마지막으로 hook을 지우고싶다면 아래처럼 지워주면 되는데, model training과정에서 activation을 뽑아 l2 norm을 측정하는 것 자체가 overhead가 될 수 있으므로 원하는 시점이 아니라면 지우는 것을 추천한다.

h1.remove()
h2.remove()
h3.remove()

Stable Diffusion Example

당연하게도 huggingface transformers나 diffusers등의 model class들 또한 모두 pytorch의 nn.module을 상속받기 때문에 쉽게 hook을 걸어 model behavior를 분석할 수 있다.

sd_hook_example_fig Fig.

for name, module in pipe.unet.named_modules():
    if isinstance(module, nn.Linear):
        module.register_forward_hook(get_features(name))

out = pipe(prompt="a cute cat", num_inference_steps = 5)
out.images[0]

for k,v in features.items():
    print(k)

Memory Efficient Fused Optimizer (optimizer.step() In Backward)

이번에는 Pytorch Optimizer가 parameter를 update할 때 memory를 아끼기 위해 hook을 걸어볼 것이다. Memory save를 하는 key idea는 다음과 같다.
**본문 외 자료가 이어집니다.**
-- ==== Sys2Proof/Machine/Core.lean ====
section
/-! DEFINITION. The machine as the host takes it. -/

def Sys2Proof.core : Host.Core :=
  { State := Sys2Proof.Machine.State, Fault := Sys2Proof.Machine.Fault, Refusal := Sys2Proof.Machine.Refusal,
    step := Sys2Proof.Machine.step, reset := Sys2Proof.Machine.State.reset }
end

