/-- Authorisation follows EIM or a valid contract chain and waits for a mode that energises. Parameters are recorded and answered with the
page's limits. CableCheck needs authorisation, parameters and pilot C; Precharge the page's bit [10]; Transfer bits [14] and [8]. A
charge loop's targets are taken, a discharge target only with BPT. The vehicle's stop is answered and then stops with reason 1;
certificate installation is answered FAILED. A request out of sequence is answered as a sequence error. A limit goes out with the least
multiplier that fits 16 signed bits. -/
def Obligations.ChargingMessageRule : Prop :=
∀ (n : Nat) (o : Fin 12) (s : State),
    let u := (s.at n).linkUpTo o n
    let k := u.sess o
    (∀ v, ∃ x m : Nat, encodeLimit v 0 10 = [(x : Int), (m : Int)] ∧ x = v / 10 ^ m ∧ (v < 32768 * 10 ^ 10 → x ≤ 32767) ∧ (0 < m → 32767 < v / 10 ^ (m - 1)))
    ∧ (k.st = 3 → k.auth < 3 → ∀ chain cid, let eim := k.eim || u.bit vlOutletFlags o 0
        ∃ t, exec (.authorizationReq n o false chain cid) s = .next t
          ∧ (t.sess o).auth = (if eim = false then max k.auth 1 else if u.modeEnergises then 3 else 2)
          ∧ t.out = .vehicle o 6 [if eim && u.modeEnergises then 0 else 1] :: u.out)
    ∧ (k.st = 3 → k.auth < 3 → u.bit vlOutletFlags o 1 = true → k.proto ≠ 1 → u.bit vlOutletFlags o 2 = false → u.modeEnergises = true → ∀ chain cid,
        u.chainOk chain n = true → ∃ t, exec (.authorizationReq n o true chain cid) s = .next t ∧ (t.sess o).auth = 3 ∧ (t.sess o).pncOk = true
          ∧ t.get vlSessionContractId o = cid % 2 ^ vlSessionContractId.width ∧ t.out = .vehicle o 6 [0] :: u.out)
    ∧ (∀ (p : VehParams) (chain : List Cert) (b : Bool) (x : Nat) (l : LoopReq) (e : Instr × Nat × List Nat), e ∈ [(.authorizationReq n o b chain x, 6, [4, 5, 6]),
          (.parameterExchange n o p, 7, [4, 5, 6]), (.cableCheckReq n o x, 8, [5, 6]), (.preChargeReq n o x, 9, [3, 6]), (.powerDeliveryReq n o true, 10, [3, 4, 6]),
          (.chargeLoopReq n o l, 11, [3, 4, 5])] → (k.st ∈ e.2.2 → exec e.1 s = .next (u.respond o e.2.1 [5] n)) ∧ (k.st < 3 ∨ 6 < k.st → exec e.1 s = .next u))
    ∧ (k.st = 3 → ∀ p : VehParams, ∃ t, exec (.parameterExchange n o p) s = .next t ∧ (t.sess o).params = true ∧ (t.sess o).iMax = p.iMax.toNat
        ∧ (t.sess o).vMax = p.vMax.toNat ∧ (t.sess o).pMax = p.pMax.toNat ∧ ((t.sess o).bpt = true → p.bpt = true ∧ u.flag allocOutletBpt o = true)
        ∧ t.get vlSessionEvccid o = p.evccid.toNat % 2 ^ 64
        ∧ t.out = .vehicle o 7 (0 :: (u.limitsOf o ++ if (t.sess o).scheduled then u.scheduleOf o else [])) :: u.out)
    ∧ (∀ v, k.st = 3 → k.auth = 3 → k.params = true → exec (.cableCheckReq n o v) s = .next (if k.pilot = 2 then
          ((u.setSess o { k with vTest := v }).goSess o 4 n).respond o 8 [1] n else u.respond o 8 [2] n))
    ∧ (∀ v, k.st = 4 → exec (.cableCheckReq n o v) s = .next (u.respond o 8 [if u.status o 10 then 4 else 1] n))
    ∧ (∀ v, k.st = 4 ∨ k.st = 5 → ∃ t, exec (.preChargeReq n o v) s = .next t ∧ (t.sess o).pcReq = true ∧ (t.sess o).vPc = v
        ∧ (t.sess o).st = (if k.st = 4 ∧ u.status o 10 = false then 4 else 5) ∧ ∃ l, t.out = .vehicle o 9 (0 :: l) :: u.out)
    ∧ (k.st = 5 → ∃ t, exec (.powerDeliveryReq n o true) s = .next t ∧ (t.sess o).pd = true
        ∧ (t.sess o).st = (if u.status o 14 = true ∧ u.status o 8 = true then 6 else 5)
        ∧ t.out = .vehicle o 10 [if u.status o 14 = true ∧ u.status o 8 = true then 0 else 1] :: u.out)
    ∧ (3 ≤ k.st → k.st ≤ 6 → exec (.powerDeliveryReq n o false) s = .next (((u.respond o 10 [0] n).beginStop o 1 0 n).publishLink o)
        ∧ exec (.pauseReq n o) s = .next (((u.respond o 15 [2] n).beginStop o 1 0 n).publishLink o)
        ∧ exec (.certificateInstallationReq n o) s = .next (u.respond o 14 [2] n))
    ∧ (3 ≤ k.st → k.st ≤ 8 → exec (.sessionStopReq n o) s = .next (((u.respond o 13 [0] n).beginStop o 1 0 n).publishLink o)
        ∧ exec (.weldingDetectionReq n o) s = .next (u.respond o 12 [0, toSigned 32 (Memory.read u.mem (0x60000000 + 0x1000 * o + 0x10) 4)] n))
    ∧ (k.st < 3 ∨ 8 < k.st → ∀ i, i ∈ [Instr.sessionStopReq n o, .weldingDetectionReq n o, .pauseReq n o, .certificateInstallationReq n o, .powerDeliveryReq n o false] →
        exec i s = .next u)
    ∧ (k.st = 6 → ∀ p : LoopReq, 
        let q : Sess := { k with vTarget := p.vTarget.toNat, iTarget := p.iTarget.toInt.toNat, iDisTarget := if k.bpt then p.iDisTarget.toNat else 0 }
        let v := (u.setSess o { q with soc := p.soc.toNat }).respond o 11 (0 :: u.limitsOf o) n
        exec (.chargeLoopReq n o p) s = .next (if p.stop then (v.beginStop o 1 0 n).publishLink o else v))
    ∧ (∀ msg args, let t := u.respond o msg args n
        t.out = .vehicle o msg args :: u.out ∧ (t.sess o).st = k.st
          ∧ (3 ≤ k.st → k.st ≤ 6 → (t.sess o).tSeq = some (n + u.get vlOutletTSeq o * 1000000000)))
보통의 pytorch default backward engine이 모든 parameter에 대한 gradient를 다 계산하고 한 번에 update 함
하지만 chain rule에 의해 end point에서 부터 backprop을 할 때 weight의 parameter를 즉각적으로 update하고 release 하면 memory를 최대한 아낄 수 있음

이는 register_post_accumulate_grad_hook를 사용해서 구현할 수 있는데, 구현을 위해 Vision Transformer (ViT)를 학습하는 상황을 가정해보자.

import torch
from torchvision import models
from pickle import dump

model = models.vit_l_16(weights='DEFAULT').cuda()
optimizer = torch.optim.Adam(model.parameters())

IMAGE_SIZE = 224
def train(model, optimizer):
    # create our fake image input: tensor shape is batch_size, channels, height, width
    fake_image = torch.rand(1, 3, IMAGE_SIZE, IMAGE_SIZE).cuda()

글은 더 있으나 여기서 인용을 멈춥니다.